## What you need to do
Looking at the data below, report how many lines contain "that", with no other words.
*** Given records Section Begins ***
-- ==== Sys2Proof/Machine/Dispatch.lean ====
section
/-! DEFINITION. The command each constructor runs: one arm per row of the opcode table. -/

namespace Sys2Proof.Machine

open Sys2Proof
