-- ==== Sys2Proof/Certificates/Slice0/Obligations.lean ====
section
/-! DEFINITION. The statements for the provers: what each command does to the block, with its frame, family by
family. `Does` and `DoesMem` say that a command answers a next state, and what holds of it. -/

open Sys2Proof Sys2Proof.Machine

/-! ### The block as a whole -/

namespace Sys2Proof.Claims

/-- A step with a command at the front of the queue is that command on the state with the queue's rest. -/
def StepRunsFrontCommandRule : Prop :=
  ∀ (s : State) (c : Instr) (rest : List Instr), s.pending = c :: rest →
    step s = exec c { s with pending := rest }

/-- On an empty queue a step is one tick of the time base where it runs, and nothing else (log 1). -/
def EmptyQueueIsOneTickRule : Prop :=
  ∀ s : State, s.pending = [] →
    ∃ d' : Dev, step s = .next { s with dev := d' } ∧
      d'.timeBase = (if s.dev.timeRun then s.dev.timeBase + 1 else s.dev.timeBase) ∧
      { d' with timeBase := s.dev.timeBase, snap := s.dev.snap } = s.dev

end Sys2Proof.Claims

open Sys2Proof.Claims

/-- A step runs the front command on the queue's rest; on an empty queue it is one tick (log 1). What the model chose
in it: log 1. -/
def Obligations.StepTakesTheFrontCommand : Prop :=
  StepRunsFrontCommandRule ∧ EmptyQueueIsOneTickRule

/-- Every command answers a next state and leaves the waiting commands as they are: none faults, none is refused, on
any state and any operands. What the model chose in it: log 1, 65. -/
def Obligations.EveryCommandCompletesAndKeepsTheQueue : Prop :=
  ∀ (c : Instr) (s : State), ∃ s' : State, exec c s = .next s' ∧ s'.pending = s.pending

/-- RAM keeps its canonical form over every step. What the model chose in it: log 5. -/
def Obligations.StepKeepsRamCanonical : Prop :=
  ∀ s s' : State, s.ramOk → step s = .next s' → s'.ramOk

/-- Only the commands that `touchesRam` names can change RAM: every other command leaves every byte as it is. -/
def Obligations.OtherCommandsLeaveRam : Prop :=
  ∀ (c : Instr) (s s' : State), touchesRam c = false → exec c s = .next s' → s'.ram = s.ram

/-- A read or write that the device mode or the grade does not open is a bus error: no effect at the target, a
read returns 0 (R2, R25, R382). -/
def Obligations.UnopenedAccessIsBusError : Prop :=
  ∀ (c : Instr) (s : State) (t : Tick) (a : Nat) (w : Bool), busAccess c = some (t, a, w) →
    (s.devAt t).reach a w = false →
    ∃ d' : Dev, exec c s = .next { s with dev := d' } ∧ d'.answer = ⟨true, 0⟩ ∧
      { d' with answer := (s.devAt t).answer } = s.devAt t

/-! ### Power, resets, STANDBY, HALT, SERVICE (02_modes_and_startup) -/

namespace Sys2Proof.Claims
*** Given records Section Ends ***
## Solution to the exercise
4